-- ==== Sys2Proof/Tests/Slice0.lean ====
section
/-! SUPPORT. Tests of the model: ill-formed terms, words written out from the opcode map R95, one step each from the
vectors of spec/95_test_vectors.md (named in the comments: F, CT, A, M, DR, K and E), and for every statement with
hypotheses a state and operands that meet them. -/

namespace Sys2Proof.Tests

open Sys2Proof Sys2Proof.Machine

/-! ### Helpers -/

/-- `V[x] <- b` for each pair. -/
def regs (rs : List (Reg × Byte)) (s : State) : State := rs.foldl (fun s r => s.setReg r.1 r.2) s

/-- Bytes placed in memory from address `a`. -/
def bytes (a : Nat) (bs : List Byte) (s : State) : State := s.setMem (Memory.writeBytes s.mem a bs)

/-- The framebuffer with these pixels lit, as (row, column). -/
def lit (ps : List (Fin 32 × Fin 64)) : Framebuffer := ps.foldl (fun fb p => fb.toggle p.1 p.2) Framebuffer.clear

/-- The screen with these pixels lit. -/
def screen (ps : List (Fin 32 × Fin 64)) (s : State) : State := { s with fb := lit ps }

/-- Each of these pixels is as given. -/
def shows (t : State) (ps : List (Fin 32 × Fin 64)) (b : Bool) : Bool := ps.all fun p => t.fb.pixel p.1 p.2 == b

/-- `p` holds after the step that fetches the word `w`. -/
def after (w : Nat) (s : State) (p : State → Bool) : Bool :=
  match step (s.withFetchWord 16 w) with
  | .next t => p t
  | .fault _ => false
  | .refused _ => false

/-- `p` holds after the events `es`, one step each. -/
def afterEvents (es : List Event) (s : State) (p : State → Bool) : Bool :=
  let rec run (n : Nat) (s : State) : Bool :=
    match n with
    | 0 => p s
    | n + 1 => match step s with
      | .next t => run n t
      | .fault _ => false
      | .refused _ => false
  run es.length { s with pending := es }

/-- A cycle with no key down and a draw of 0. -/
def plainCycle : Event := .cycle { keyDown := 0#16, rnd := 0#8 }

/-- Keys held and byte drawn for the next cycle. -/
def inputs (keys : BitVec 16) (draw : Byte) (s : State) : State := s.latch { keyDown := keys, rnd := draw }

/-- Halted with this cause and INFO, PC here. -/
def haltedWith (c : Cause) (info pc : Word) (t : State) : Bool :=
  t.run == .halted && t.cause == c && t.info == info && t.pc == pc

/-! ### WellFormed: each check refuses an ill-formed term (R96) -/

theorem test_sys_0E0_illFormed : ¬ Instr.WellFormed (.sys 0x0E0) := by decide
theorem test_sys_0EE_illFormed : ¬ Instr.WellFormed (.sys 0x0EE) := by decide
theorem test_sys_others_wellFormed :
    Instr.WellFormed (.sys 0x000) ∧ Instr.WellFormed (.sys 0x0E1) ∧ Instr.WellFormed (.sys 0x1E0) := by decide
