-- ==== Sys2Proof/Word.lean ====
section
/-!
DEFINITION. Word types of the unit: the command word, the native operand and result, one character cell and one digit cell
(spec/00_scope.md R11, spec/20_memory.md R50, R54).
-/

namespace Sys2Proof

/-- A command word `cw`, 32 bits (R70). -/
abbrev CmdWord := BitVec 32

/-- A native operand `din` or result `dout`, 64 bits (R7 "native port width", R54). -/
abbrev Native := BitVec 64

/-- One cell of `CB`, a character code; also one storage block of an integer register (R24, R35). -/
abbrev Byte := BitVec 8

/-- One cell of `DM`, a decimal digit (R36). -/
abbrev Digit := BitVec 4

/-- Number of an integer register, `x0` to `x7` (R22). -/
abbrev XReg := Fin 8

/-- Number of a bfloat register, `f0` to `f7` (R28). -/
abbrev FReg := Fin 8

end Sys2Proof
end

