-- ==== Sys2Proof/Machine/Flags.lean ====
section
/-!
DEFINITION. The unit has no condition codes (spec/10_state.md R30): no command computes a flag. Its only sticky status is
`csr.FSR` (R33), whose fields are read and written here.
-/

namespace Sys2Proof.Machine

/-- `FSR.fcode`, bits 3:0 (R33). -/
def fcode (fsr : BitVec 64) : BitVec 4 := fsr.extractLsb' 0 4

/-- `FSR.pf`, bit 8 (R33). -/
def pf (fsr : BitVec 64) : Bool := fsr.getLsbD 8

/-- `FSR` with bits 3:0 set to `c`, every other bit kept. -/
def withFcode (fsr : BitVec 64) (c : BitVec 4) : BitVec 64 := (fsr &&& ~~~0xF#64) ||| c.setWidth 64

/-- `FSR` with the sticky bit `pf` set, every other bit kept (R187). -/
def withPf (fsr : BitVec 64) : BitVec 64 := fsr ||| 0x100#64

/-- "code of the first fault raised since reset or the last `CLRF`" (R33, R256): written only when `fcode = 0`. -/
def recordFirst (fsr : BitVec 64) (c : BitVec 4) : BitVec 64 := if fcode fsr = 0#4 then withFcode fsr c else fsr

/-- The bits of `FSR` that R33 reserves (7:4 and 63:9) all read 0. -/
def reservedFsrZero (fsr : BitVec 64) : Bool := (fsr &&& ~~~0x10F#64) == 0#64

end Sys2Proof.Machine
end

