-- ==== Sys2Proof/Machine/Step.lean ====
section
/-!
DEFINITION. One step: the unit takes the host's next move (spec/70_reset_and_hazards.md R285), decodes a presented command and
runs it to completion (spec/00_scope.md R11, spec/10_state.md R20).
-/

namespace Sys2Proof.Machine

/-- A command word with its operand on `cmd_din`: decoded, then run (R79). -/
def runCommand (cw : CmdWord) (s : State) : Host.Outcome State Fault Refusal :=
  match decode cw with
  | .ok i => exec i s
  | .error e => illegalWord e s

/-- One step of the unit: the host's next move, if there is one. -/
def step (s : State) : Host.Outcome State Fault Refusal :=
  if s.cfg.InRange then
    match s.pending with
    | [] => idle s
    | .reset :: rest => .next (s.assertReset rest)
    | .present c :: rest => runCommand c.cw (s.accept rest c.din)
  else refuseConfiguration

/-- `s` with the instruction whose bits are `w` presented as the host's next move (log 4): command word bits 31:0, operand
bits 95:32, which are 0 where `nbits` does not reach them. -/
def State.withFetchWord (s : State) (nbits w : Nat) : State :=
  { s with
    pending :=
      .present { cw := BitVec.ofNat 32 (w % 2 ^ nbits), din := BitVec.ofNat 64 (w % 2 ^ nbits / 2 ^ 32) } :: s.pending }

end Sys2Proof.Machine
end

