-- ==== Sys2Proof/Tests/Slice0.lean ====
section
/-!
SUPPORT. Tests on fixed values: the well-formedness check, decoding of words written out from the spec's encoding, one step of
every command with the result that spec/95_test_vectors.md or the command's own rule gives, and for every statement with hypotheses
a witness that meets them.
-/

namespace Sys2Proof.Machine

/-! ## Well-formedness -/

/-- R163: `DIVREM x0, x1, x0` is no command. -/
theorem test_divrem_same_destination_ill_formed : Instr.wellFormed (.divrem 0 1 0) = false := by decide

/-- R163: `DIVREM` with quotient and remainder in different registers is one. -/
theorem test_divrem_distinct_destinations_well_formed :
    Instr.wellFormed (.divrem 0 0 1) = true ∧ Instr.wellFormed (.divrem 0 1 1) = true := by decide

/-! ## Decoding: every command's word, its bits written out from R70, R71 and R73 as `zero_C_B_A_op` -/

theorem test_decode_integer :
    decode 0b000000000000000_000_000_101_00000001#32 = .ok (.ldis 5) ∧
    decode 0b000000000000000_000_000_010_00000010#32 = .ok (.ldiu 2) ∧
    decode 0b000000000000000_000_000_111_00000011#32 = .ok (.setraw 7) ∧
    decode 0b000000000000000_000_110_001_00000100#32 = .ok (.mov 1 6) ∧
    decode 0b000000000000000_000_000_100_00000101#32 = .ok (.clr 4) ∧
    decode 0b000000000000000_000_000_011_00000110#32 = .ok (.stis 3) ∧
    decode 0b000000000000000_000_000_110_00000111#32 = .ok (.stiu 6) ∧
    decode 0b000000000000000_000_000_101_00001000#32 = .ok (.i2d 5) := by decide

theorem test_decode_integer_more :
    decode 0b000000000000000_000_111_010_00010000#32 = .ok (.add 2 7) ∧
    decode 0b000000000000000_000_100_111_00010001#32 = .ok (.sub 7 4) ∧
    decode 0b000000000000000_000_110_001_00010010#32 = .ok (.mul 1 6) ∧
    decode 0b000000000000000_000_010_101_00010110#32 = .ok (.neg 5 2) ∧
    decode 0b000000000000000_000_111_010_00010111#32 = .ok (.not 2 7) ∧
    decode 0b000000000000000_000_000_111_00011000#32 = .ok (.inc 7) ∧
    decode 0b000000000000000_000_000_001_00011001#32 = .ok (.dec 1) := by decide

theorem test_decode_division :
    decode 0b000000000000000_000_011_100_00010011#32 = .ok (.div 4 3) ∧
    decode 0b000000000000000_000_101_011_00010100#32 = .ok (.rem 3 5) ∧
    decode 0b000000000000000_100_001_110_00010101#32 = .ok (.divrem 6 1 4) := by decide

theorem test_decode_shift_compare_bits :
    decode 0b000000000000000_000_000_100_00100000#32 = .ok (.shl 4) ∧
    decode 0b000000000000000_000_000_011_00100001#32 = .ok (.shr 3) ∧
    decode 0b000000000000000_000_001_110_00110000#32 = .ok (.ceq 6 1) ∧
    decode 0b000000000000000_000_010_101_00110001#32 = .ok (.cne 5 2) ∧
    decode 0b000000000000000_000_111_010_00110010#32 = .ok (.clt 2 7) ∧
    decode 0b000000000000000_000_100_111_00110011#32 = .ok (.cgt 7 4) ∧
    decode 0b000000000000000_000_110_001_00110100#32 = .ok (.cle 1 6) ∧
    decode 0b000000000000000_000_011_100_00110101#32 = .ok (.cge 4 3) := by decide

theorem test_decode_shift_compare_bits_more :
    decode 0b000000000000000_000_000_011_00111000#32 = .ok (.msb 3) ∧
    decode 0b000000000000000_000_000_110_01000000#32 = .ok (.setb 6) ∧
    decode 0b000000000000000_000_000_101_01000001#32 = .ok (.rstb 5) ∧
    decode 0b000000000000000_000_000_010_01000010#32 = .ok (.tstb 2) ∧
    decode 0b000000000000000_000_000_111_01000011#32 = .ok (.blkr 7) := by decide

========================

▸ **Required action**: Set down each line of the material verbatim, from the first line through the line that contains "draw of 0. -/".

▸ **Answer area**:
-- ==== Sys2Proof/Tests/Slice0.lean ====
section
/-! SUPPORT. Tests of the model: ill-formed terms, words written out from the opcode map R95, one step each from the
vectors of spec/95_test_vectors.md (named in the comments: F, CT, A, M, DR, K and E), and for every statement with
hypotheses a state and operands that meet them. -/

namespace Sys2Proof.Tests

open Sys2Proof Sys2Proof.Machine

/-! ### Helpers -/

/-- `V[x] <- b` for each pair. -/
def regs (rs : List (Reg × Byte)) (s : State) : State := rs.foldl (fun s r => s.setReg r.1 r.2) s

/-- Bytes placed in memory from address `a`. -/
def bytes (a : Nat) (bs : List Byte) (s : State) : State := s.setMem (Memory.writeBytes s.mem a bs)

/-- The framebuffer with these pixels lit, as (row, column). -/
def lit (ps : List (Fin 32 × Fin 64)) : Framebuffer := ps.foldl (fun fb p => fb.toggle p.1 p.2) Framebuffer.clear

/-- The screen with these pixels lit. -/
def screen (ps : List (Fin 32 × Fin 64)) (s : State) : State := { s with fb := lit ps }

/-- Each of these pixels is as given. -/
def shows (t : State) (ps : List (Fin 32 × Fin 64)) (b : Bool) : Bool := ps.all fun p => t.fb.pixel p.1 p.2 == b

/-- `p` holds after the step that fetches the word `w`. -/
def after (w : Nat) (s : State) (p : State → Bool) : Bool :=
  match step (s.withFetchWord 16 w) with
  | .next t => p t
  | .fault _ => false
  | .refused _ => false

/-- `p` holds after the events `es`, one step each. -/
def afterEvents (es : List Event) (s : State) (p : State → Bool) : Bool :=
  let rec run (n : Nat) (s : State) : Bool :=
    match n with
    | 0 => p s
    | n + 1 => match step s with
      | .next t => run n t
      | .fault _ => false
      | .refused _ => false
  run es.length { s with pending := es }

/-- A cycle with no key down and a draw of 0. -/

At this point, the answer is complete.